START SUPPLIED RECORDS

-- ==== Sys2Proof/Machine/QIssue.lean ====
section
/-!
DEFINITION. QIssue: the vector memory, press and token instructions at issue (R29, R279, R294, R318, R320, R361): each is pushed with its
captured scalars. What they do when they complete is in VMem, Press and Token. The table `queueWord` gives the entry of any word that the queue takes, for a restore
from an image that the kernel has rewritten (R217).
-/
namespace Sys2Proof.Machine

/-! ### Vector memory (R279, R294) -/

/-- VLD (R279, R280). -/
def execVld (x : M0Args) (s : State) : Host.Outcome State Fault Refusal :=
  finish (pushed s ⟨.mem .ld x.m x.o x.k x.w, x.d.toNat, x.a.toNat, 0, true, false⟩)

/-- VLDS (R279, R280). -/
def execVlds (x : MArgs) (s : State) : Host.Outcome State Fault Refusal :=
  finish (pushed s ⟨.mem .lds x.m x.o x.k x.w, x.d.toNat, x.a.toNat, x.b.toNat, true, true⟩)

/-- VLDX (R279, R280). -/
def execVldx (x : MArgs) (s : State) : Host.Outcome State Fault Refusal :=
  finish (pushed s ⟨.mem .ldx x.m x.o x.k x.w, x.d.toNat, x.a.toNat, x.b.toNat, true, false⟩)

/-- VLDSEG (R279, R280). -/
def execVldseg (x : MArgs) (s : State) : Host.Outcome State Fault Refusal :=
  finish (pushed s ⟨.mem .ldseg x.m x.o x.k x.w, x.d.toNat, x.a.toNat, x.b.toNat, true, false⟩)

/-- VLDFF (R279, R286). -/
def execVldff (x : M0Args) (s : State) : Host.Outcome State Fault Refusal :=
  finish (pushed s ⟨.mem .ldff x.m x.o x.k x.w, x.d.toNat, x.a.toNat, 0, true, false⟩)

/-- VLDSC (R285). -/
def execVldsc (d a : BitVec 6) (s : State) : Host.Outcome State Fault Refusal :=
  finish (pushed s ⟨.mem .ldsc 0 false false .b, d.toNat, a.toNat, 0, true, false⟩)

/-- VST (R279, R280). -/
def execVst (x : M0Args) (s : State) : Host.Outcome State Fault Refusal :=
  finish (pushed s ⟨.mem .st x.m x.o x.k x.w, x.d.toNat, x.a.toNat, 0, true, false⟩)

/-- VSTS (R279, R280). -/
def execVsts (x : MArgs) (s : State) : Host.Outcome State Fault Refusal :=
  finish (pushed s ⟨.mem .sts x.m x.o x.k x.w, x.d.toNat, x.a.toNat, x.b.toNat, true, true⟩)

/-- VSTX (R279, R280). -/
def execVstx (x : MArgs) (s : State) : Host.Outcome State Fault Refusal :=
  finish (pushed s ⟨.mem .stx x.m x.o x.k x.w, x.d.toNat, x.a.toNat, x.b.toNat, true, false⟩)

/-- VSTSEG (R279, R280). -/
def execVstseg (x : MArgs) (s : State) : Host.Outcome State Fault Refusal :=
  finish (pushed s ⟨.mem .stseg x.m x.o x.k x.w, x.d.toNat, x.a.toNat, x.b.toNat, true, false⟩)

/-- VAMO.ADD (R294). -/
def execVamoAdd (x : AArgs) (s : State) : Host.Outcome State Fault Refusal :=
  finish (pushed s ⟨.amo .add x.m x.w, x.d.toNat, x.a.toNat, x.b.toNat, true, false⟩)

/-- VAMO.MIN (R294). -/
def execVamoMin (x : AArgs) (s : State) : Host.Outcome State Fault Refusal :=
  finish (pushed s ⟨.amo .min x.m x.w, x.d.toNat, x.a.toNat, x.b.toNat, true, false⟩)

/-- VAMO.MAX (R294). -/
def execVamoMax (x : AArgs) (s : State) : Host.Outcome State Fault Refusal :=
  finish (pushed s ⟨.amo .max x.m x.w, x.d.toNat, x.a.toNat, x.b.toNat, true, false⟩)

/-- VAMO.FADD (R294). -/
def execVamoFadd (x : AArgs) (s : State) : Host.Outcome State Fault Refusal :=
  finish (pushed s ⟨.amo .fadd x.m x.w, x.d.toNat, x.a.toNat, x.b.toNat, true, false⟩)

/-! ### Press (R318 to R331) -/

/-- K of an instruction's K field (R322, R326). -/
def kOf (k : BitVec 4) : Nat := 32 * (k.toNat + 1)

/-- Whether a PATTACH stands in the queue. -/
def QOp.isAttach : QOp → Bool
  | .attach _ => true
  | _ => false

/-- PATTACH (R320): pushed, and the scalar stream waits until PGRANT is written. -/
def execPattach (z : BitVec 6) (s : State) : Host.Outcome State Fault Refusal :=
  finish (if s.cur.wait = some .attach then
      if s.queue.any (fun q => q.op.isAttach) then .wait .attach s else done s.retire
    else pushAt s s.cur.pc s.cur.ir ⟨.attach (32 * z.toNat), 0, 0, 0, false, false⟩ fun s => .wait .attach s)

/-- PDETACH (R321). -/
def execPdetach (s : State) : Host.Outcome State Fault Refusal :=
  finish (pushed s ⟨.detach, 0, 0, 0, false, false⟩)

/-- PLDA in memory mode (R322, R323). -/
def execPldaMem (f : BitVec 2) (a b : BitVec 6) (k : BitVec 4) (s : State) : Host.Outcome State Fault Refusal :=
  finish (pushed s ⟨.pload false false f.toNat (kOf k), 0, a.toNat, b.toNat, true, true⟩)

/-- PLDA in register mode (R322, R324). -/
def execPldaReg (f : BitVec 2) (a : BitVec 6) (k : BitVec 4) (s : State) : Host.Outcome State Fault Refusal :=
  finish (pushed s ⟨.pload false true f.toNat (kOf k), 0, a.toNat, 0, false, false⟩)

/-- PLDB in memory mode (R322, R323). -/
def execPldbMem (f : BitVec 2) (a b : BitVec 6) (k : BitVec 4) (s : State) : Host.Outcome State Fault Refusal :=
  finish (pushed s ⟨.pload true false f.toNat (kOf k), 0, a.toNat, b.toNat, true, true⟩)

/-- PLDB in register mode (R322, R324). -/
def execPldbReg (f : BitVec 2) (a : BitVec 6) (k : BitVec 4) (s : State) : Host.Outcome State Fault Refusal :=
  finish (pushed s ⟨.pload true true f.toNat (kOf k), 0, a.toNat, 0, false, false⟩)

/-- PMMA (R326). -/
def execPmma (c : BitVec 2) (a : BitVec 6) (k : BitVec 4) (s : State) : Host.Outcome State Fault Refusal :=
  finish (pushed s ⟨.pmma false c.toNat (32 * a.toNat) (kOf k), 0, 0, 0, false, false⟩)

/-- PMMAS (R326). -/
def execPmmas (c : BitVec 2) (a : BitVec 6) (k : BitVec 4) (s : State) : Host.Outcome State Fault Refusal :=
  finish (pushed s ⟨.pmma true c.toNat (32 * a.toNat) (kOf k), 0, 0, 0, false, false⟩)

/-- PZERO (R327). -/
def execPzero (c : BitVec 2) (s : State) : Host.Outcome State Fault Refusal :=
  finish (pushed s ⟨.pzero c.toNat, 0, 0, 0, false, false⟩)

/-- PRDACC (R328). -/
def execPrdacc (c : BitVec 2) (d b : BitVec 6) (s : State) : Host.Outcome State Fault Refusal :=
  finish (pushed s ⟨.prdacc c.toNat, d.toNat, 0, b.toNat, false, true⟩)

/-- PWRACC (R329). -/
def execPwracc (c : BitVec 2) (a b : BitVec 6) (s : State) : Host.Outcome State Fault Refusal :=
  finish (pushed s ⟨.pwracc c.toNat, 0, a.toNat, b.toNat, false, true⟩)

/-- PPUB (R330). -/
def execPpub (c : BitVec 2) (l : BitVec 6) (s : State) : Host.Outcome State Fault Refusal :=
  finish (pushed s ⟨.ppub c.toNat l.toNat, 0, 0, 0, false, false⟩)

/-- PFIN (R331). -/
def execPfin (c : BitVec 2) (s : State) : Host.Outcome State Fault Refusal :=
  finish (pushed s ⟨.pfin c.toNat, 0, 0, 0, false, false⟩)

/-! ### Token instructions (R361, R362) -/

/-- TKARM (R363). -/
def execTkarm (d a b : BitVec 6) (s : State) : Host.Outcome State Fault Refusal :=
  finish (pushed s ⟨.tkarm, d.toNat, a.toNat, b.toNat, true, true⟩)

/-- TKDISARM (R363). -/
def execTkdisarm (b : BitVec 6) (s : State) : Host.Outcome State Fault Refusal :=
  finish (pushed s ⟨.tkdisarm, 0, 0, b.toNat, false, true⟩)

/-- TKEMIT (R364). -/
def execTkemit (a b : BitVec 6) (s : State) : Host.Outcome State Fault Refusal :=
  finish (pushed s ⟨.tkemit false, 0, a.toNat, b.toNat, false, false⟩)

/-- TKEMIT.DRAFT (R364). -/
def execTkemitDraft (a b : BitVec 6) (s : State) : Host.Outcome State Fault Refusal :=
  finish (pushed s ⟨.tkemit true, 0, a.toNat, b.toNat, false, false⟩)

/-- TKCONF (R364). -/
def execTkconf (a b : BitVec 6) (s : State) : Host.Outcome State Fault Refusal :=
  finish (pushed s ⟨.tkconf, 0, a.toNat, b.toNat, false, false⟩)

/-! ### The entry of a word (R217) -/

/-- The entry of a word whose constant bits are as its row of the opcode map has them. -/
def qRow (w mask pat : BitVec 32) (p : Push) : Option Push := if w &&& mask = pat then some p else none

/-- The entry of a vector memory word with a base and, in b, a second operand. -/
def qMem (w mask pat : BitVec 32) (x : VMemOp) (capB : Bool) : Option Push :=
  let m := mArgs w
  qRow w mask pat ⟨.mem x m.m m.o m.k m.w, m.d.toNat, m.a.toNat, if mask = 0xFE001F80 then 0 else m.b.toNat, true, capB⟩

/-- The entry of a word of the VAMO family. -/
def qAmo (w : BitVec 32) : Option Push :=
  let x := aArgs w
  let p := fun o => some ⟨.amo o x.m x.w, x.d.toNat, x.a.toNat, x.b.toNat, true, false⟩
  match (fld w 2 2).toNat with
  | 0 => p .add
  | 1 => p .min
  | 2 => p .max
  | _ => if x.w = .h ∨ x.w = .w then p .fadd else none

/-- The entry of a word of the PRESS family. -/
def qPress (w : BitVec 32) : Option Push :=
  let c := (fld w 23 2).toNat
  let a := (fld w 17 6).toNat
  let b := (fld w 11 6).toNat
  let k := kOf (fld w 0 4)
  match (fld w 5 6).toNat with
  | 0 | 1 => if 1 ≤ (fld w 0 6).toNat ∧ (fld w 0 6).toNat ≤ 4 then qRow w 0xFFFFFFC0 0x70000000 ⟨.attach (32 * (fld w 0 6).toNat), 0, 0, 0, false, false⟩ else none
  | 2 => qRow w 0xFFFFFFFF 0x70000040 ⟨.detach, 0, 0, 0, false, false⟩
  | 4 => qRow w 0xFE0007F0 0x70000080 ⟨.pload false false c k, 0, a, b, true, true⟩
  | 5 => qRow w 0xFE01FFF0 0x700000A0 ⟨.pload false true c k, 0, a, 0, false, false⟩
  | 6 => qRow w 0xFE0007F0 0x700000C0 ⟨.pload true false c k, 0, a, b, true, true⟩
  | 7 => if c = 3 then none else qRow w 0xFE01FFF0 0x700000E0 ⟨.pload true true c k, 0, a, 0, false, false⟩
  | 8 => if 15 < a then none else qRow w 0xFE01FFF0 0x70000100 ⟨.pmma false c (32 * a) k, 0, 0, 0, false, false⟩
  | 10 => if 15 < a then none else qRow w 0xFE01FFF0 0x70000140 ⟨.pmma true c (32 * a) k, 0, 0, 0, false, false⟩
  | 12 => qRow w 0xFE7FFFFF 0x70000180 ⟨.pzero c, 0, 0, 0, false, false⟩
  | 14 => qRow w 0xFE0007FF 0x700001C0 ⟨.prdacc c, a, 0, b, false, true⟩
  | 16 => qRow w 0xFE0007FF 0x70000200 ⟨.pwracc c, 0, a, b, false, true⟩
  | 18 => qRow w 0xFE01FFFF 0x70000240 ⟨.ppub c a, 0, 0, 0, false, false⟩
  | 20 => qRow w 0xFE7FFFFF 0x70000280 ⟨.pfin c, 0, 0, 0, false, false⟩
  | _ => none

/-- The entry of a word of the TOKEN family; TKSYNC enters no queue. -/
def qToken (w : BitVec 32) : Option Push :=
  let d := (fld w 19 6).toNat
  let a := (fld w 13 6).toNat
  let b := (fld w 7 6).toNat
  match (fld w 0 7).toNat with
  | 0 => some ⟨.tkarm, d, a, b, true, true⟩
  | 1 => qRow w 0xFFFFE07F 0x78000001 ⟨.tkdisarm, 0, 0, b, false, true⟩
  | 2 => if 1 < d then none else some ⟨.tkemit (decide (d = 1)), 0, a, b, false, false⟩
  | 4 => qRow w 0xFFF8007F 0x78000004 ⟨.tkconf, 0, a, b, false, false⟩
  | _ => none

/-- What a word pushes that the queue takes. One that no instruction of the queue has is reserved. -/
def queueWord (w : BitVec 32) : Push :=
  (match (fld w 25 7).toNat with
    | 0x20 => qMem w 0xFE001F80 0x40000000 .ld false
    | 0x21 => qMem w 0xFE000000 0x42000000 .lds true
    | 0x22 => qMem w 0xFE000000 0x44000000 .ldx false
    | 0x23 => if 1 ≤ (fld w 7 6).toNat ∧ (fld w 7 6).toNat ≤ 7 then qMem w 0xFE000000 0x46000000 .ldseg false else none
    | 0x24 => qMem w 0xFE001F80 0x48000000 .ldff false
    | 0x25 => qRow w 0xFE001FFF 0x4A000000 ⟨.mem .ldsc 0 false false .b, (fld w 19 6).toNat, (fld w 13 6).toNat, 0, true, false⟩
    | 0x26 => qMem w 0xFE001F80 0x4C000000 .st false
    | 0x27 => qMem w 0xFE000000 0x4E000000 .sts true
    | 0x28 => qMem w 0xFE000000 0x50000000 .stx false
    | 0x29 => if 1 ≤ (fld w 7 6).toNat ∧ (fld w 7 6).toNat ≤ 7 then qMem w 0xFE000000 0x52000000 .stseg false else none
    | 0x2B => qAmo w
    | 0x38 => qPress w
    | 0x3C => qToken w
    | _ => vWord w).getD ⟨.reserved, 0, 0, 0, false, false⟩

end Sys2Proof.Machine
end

END SUPPLIED RECORDS

DIRECTIONS FOR THIS TASK -> Give back exactly the lines from the beginning of the records through the line containing "(R279, R286). -/", and only those.

FINISHED EXERCISE ->
-- ==== Sys2Proof/Machine/QIssue.lean ====
section
/-!
DEFINITION. QIssue: the vector memory, press and token instructions at issue (R29, R279, R294, R318, R320, R361): each is pushed with its
captured scalars. What they do when they complete is in VMem, Press and Token. The table `queueWord` gives the entry of any word that the queue takes, for a restore
from an image that the kernel has rewritten (R217).
-/
namespace Sys2Proof.Machine

/-! ### Vector memory (R279, R294) -/

/-- VLD (R279, R280). -/
def execVld (x : M0Args) (s : State) : Host.Outcome State Fault Refusal :=
  finish (pushed s ⟨.mem .ld x.m x.o x.k x.w, x.d.toNat, x.a.toNat, 0, true, false⟩)

/-- VLDS (R279, R280). -/
def execVlds (x : MArgs) (s : State) : Host.Outcome State Fault Refusal :=
  finish (pushed s ⟨.mem .lds x.m x.o x.k x.w, x.d.toNat, x.a.toNat, x.b.toNat, true, true⟩)

/-- VLDX (R279, R280). -/
def execVldx (x : MArgs) (s : State) : Host.Outcome State Fault Refusal :=
  finish (pushed s ⟨.mem .ldx x.m x.o x.k x.w, x.d.toNat, x.a.toNat, x.b.toNat, true, false⟩)

/-- VLDSEG (R279, R280). -/
def execVldseg (x : MArgs) (s : State) : Host.Outcome State Fault Refusal :=
  finish (pushed s ⟨.mem .ldseg x.m x.o x.k x.w, x.d.toNat, x.a.toNat, x.b.toNat, true, false⟩)

/-- VLDFF (R279, R286). -/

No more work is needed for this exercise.